**EXERCISE DETAILS**: Print the data in full, exactly as it reads.

[Extracted data entries]

---

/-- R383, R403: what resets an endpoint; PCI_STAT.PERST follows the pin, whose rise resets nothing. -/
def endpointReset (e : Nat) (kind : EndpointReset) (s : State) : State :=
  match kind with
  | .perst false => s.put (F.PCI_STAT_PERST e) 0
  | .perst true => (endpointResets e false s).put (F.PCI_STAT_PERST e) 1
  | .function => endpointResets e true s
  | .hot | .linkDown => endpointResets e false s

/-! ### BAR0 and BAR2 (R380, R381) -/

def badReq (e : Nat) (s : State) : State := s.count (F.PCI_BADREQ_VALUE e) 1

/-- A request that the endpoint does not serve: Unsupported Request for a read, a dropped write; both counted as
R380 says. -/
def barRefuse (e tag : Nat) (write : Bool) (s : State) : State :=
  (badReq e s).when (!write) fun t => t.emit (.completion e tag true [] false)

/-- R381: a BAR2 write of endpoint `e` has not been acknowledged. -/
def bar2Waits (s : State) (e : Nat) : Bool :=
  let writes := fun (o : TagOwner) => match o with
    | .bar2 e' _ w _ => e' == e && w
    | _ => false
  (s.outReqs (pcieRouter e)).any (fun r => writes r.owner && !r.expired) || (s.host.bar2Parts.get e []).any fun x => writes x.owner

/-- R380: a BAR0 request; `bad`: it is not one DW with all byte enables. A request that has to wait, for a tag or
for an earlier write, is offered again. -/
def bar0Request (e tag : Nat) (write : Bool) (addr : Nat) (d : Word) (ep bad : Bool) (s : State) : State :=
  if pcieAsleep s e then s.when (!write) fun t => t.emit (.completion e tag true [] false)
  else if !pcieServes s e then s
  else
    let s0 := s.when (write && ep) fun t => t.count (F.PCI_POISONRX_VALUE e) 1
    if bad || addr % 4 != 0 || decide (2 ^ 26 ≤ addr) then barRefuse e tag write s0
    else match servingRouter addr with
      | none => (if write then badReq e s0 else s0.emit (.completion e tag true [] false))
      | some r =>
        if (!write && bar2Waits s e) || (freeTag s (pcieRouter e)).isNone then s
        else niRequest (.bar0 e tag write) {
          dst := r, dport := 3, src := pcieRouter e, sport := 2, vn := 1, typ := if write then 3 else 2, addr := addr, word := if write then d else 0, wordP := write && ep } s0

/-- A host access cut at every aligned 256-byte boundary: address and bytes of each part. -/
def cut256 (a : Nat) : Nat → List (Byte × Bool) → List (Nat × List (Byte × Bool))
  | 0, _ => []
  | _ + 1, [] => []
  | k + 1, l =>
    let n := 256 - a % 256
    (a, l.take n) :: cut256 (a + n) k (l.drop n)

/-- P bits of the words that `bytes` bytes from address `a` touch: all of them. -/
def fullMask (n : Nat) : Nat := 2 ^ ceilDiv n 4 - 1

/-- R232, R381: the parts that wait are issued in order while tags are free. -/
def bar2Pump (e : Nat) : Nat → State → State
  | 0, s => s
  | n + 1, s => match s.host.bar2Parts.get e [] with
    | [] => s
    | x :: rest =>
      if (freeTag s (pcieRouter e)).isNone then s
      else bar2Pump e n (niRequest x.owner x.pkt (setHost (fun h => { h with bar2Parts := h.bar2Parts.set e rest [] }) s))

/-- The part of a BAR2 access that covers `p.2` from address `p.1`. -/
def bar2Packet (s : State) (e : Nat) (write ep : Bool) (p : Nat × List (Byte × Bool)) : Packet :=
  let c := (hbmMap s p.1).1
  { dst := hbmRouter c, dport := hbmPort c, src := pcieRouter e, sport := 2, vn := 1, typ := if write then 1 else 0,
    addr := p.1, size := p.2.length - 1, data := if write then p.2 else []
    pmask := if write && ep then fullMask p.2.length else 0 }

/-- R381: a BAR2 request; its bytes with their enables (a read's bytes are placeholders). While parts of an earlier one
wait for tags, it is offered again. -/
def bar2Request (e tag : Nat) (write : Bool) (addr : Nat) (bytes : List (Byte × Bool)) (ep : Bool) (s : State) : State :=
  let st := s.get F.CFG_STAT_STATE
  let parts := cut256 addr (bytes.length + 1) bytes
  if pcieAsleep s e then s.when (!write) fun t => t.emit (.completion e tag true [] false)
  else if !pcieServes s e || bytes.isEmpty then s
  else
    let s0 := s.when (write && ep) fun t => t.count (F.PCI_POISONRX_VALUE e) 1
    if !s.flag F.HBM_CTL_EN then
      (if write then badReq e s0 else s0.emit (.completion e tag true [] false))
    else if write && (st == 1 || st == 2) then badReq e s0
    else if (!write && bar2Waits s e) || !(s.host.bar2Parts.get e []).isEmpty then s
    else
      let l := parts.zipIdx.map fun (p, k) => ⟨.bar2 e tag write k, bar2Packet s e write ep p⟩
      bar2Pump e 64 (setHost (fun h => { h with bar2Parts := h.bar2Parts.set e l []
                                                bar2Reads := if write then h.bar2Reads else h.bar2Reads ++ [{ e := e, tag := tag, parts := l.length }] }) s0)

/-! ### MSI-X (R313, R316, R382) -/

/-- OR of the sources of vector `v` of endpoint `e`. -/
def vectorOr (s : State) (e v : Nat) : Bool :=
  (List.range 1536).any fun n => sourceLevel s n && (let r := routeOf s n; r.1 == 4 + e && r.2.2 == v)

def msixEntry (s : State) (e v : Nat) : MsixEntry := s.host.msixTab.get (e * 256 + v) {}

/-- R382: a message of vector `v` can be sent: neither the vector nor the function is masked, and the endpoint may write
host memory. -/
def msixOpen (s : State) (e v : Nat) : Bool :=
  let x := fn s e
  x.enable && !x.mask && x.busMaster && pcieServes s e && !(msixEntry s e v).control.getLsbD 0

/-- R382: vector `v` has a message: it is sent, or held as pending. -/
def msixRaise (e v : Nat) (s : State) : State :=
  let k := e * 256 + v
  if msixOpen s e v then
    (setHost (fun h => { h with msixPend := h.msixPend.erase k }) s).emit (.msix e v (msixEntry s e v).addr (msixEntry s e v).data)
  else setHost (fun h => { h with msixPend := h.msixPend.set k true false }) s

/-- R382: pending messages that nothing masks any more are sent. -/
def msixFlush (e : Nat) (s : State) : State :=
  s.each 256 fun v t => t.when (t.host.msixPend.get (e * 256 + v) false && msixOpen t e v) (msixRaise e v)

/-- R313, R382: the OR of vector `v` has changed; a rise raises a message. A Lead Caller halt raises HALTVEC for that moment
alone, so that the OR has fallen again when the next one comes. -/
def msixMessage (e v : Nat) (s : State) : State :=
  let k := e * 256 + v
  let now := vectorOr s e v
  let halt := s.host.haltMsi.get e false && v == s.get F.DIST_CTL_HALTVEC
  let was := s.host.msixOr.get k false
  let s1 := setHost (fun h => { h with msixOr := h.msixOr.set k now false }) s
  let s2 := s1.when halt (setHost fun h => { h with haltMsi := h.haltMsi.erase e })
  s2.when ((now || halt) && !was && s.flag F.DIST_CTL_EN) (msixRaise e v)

---

**SOLUTION TO THE EXERCISE**:
/-- R383, R403: what resets an endpoint; PCI_STAT.PERST follows the pin, whose rise resets nothing. -/
def endpointReset (e : Nat) (kind : EndpointReset) (s : State) : State :=
  match kind with
  | .perst false => s.put (F.PCI_STAT_PERST e) 0
  | .perst true => (endpointResets e false s).put (F.PCI_STAT_PERST e) 1
  | .function => endpointResets e true s
  | .hot | .linkDown => endpointResets e false s

/-! ### BAR0 and BAR2 (R380, R381) -/

def badReq (e : Nat) (s : State) : State := s.count (F.PCI_BADREQ_VALUE e) 1

/-- A request that the endpoint does not serve: Unsupported Request for a read, a dropped write; both counted as
R380 says. -/
def barRefuse (e tag : Nat) (write : Bool) (s : State) : State :=
  (badReq e s).when (!write) fun t => t.emit (.completion e tag true [] false)

/-- R381: a BAR2 write of endpoint `e` has not been acknowledged. -/
def bar2Waits (s : State) (e : Nat) : Bool :=
  let writes := fun (o : TagOwner) => match o with
    | .bar2 e' _ w _ => e' == e && w
    | _ => false
  (s.outReqs (pcieRouter e)).any (fun r => writes r.owner && !r.expired) || (s.host.bar2Parts.get e []).any fun x => writes x.owner

/-- R380: a BAR0 request; `bad`: it is not one DW with all byte enables. A request that has to wait, for a tag or
for an earlier write, is offered again. -/
def bar0Request (e tag : Nat) (write : Bool) (addr : Nat) (d : Word) (ep bad : Bool) (s : State) : State :=
  if pcieAsleep s e then s.when (!write) fun t => t.emit (.completion e tag true [] false)
  else if !pcieServes s e then s
  else
    let s0 := s.when (write && ep) fun t => t.count (F.PCI_POISONRX_VALUE e) 1
    if bad || addr % 4 != 0 || decide (2 ^ 26 ≤ addr) then barRefuse e tag write s0
    else match servingRouter addr with
      | none => (if write then badReq e s0 else s0.emit (.completion e tag true [] false))
      | some r =>
        if (!write && bar2Waits s e) || (freeTag s (pcieRouter e)).isNone then s
        else niRequest (.bar0 e tag write) {
          dst := r, dport := 3, src := pcieRouter e, sport := 2, vn := 1, typ := if write then 3 else 2, addr := addr, word := if write then d else 0, wordP := write && ep } s0

/-- A host access cut at every aligned 256-byte boundary: address and bytes of each part. -/
def cut256 (a : Nat) : Nat → List (Byte × Bool) → List (Nat × List (Byte × Bool))
  | 0, _ => []
  | _ + 1, [] => []
  | k + 1, l =>
    let n := 256 - a % 256
    (a, l.take n) :: cut256 (a + n) k (l.drop n)

/-- P bits of the words that `bytes` bytes from address `a` touch: all of them. -/
def fullMask (n : Nat) : Nat := 2 ^ ceilDiv n 4 - 1

/-- R232, R381: the parts that wait are issued in order while tags are free. -/
def bar2Pump (e : Nat) : Nat → State → State
  | 0, s => s
  | n + 1, s => match s.host.bar2Parts.get e [] with
    | [] => s
    | x :: rest =>
      if (freeTag s (pcieRouter e)).isNone then s
      else bar2Pump e n (niRequest x.owner x.pkt (setHost (fun h => { h with bar2Parts := h.bar2Parts.set e rest [] }) s))

/-- The part of a BAR2 access that covers `p.2` from address `p.1`. -/
def bar2Packet (s : State) (e : Nat) (write ep : Bool) (p : Nat × List (Byte × Bool)) : Packet :=
  let c := (hbmMap s p.1).1
  { dst := hbmRouter c, dport := hbmPort c, src := pcieRouter e, sport := 2, vn := 1, typ := if write then 1 else 0,
    addr := p.1, size := p.2.length - 1, data := if write then p.2 else []
    pmask := if write && ep then fullMask p.2.length else 0 }

/-- R381: a BAR2 request; its bytes with their enables (a read's bytes are placeholders). While parts of an earlier one
wait for tags, it is offered again. -/
def bar2Request (e tag : Nat) (write : Bool) (addr : Nat) (bytes : List (Byte × Bool)) (ep : Bool) (s : State) : State :=
  let st := s.get F.CFG_STAT_STATE
  let parts := cut256 addr (bytes.length + 1) bytes
  if pcieAsleep s e then s.when (!write) fun t => t.emit (.completion e tag true [] false)
  else if !pcieServes s e || bytes.isEmpty then s
  else
    let s0 := s.when (write && ep) fun t => t.count (F.PCI_POISONRX_VALUE e) 1
    if !s.flag F.HBM_CTL_EN then
      (if write then badReq e s0 else s0.emit (.completion e tag true [] false))
    else if write && (st == 1 || st == 2) then badReq e s0
    else if (!write && bar2Waits s e) || !(s.host.bar2Parts.get e []).isEmpty then s
    else
      let l := parts.zipIdx.map fun (p, k) => ⟨.bar2 e tag write k, bar2Packet s e write ep p⟩
      bar2Pump e 64 (setHost (fun h => { h with bar2Parts := h.bar2Parts.set e l []
                                                bar2Reads := if write then h.bar2Reads else h.bar2Reads ++ [{ e := e, tag := tag, parts := l.length }] }) s0)

/-! ### MSI-X (R313, R316, R382) -/

/-- OR of the sources of vector `v` of endpoint `e`. -/
def vectorOr (s : State) (e v : Nat) : Bool :=
  (List.range 1536).any fun n => sourceLevel s n && (let r := routeOf s n; r.1 == 4 + e && r.2.2 == v)

def msixEntry (s : State) (e v : Nat) : MsixEntry := s.host.msixTab.get (e * 256 + v) {}

/-- R382: a message of vector `v` can be sent: neither the vector nor the function is masked, and the endpoint may write
host memory. -/
def msixOpen (s : State) (e v : Nat) : Bool :=
  let x := fn s e
  x.enable && !x.mask && x.busMaster && pcieServes s e && !(msixEntry s e v).control.getLsbD 0

/-- R382: vector `v` has a message: it is sent, or held as pending. -/
def msixRaise (e v : Nat) (s : State) : State :=
  let k := e * 256 + v
  if msixOpen s e v then
    (setHost (fun h => { h with msixPend := h.msixPend.erase k }) s).emit (.msix e v (msixEntry s e v).addr (msixEntry s e v).data)
  else setHost (fun h => { h with msixPend := h.msixPend.set k true false }) s

/-- R382: pending messages that nothing masks any more are sent. -/
def msixFlush (e : Nat) (s : State) : State :=
  s.each 256 fun v t => t.when (t.host.msixPend.get (e * 256 + v) false && msixOpen t e v) (msixRaise e v)

/-- R313, R382: the OR of vector `v` has changed; a rise raises a message. A Lead Caller halt raises HALTVEC for that moment
alone, so that the OR has fallen again when the next one comes. -/
def msixMessage (e v : Nat) (s : State) : State :=
  let k := e * 256 + v
  let now := vectorOr s e v
  let halt := s.host.haltMsi.get e false && v == s.get F.DIST_CTL_HALTVEC
  let was := s.host.msixOr.get k false
  let s1 := setHost (fun h => { h with msixOr := h.msixOr.set k now false }) s
  let s2 := s1.when halt (setHost fun h => { h with haltMsi := h.haltMsi.erase e })
  s2.when ((now || halt) && !was && s.flag F.DIST_CTL_EN) (msixRaise e v)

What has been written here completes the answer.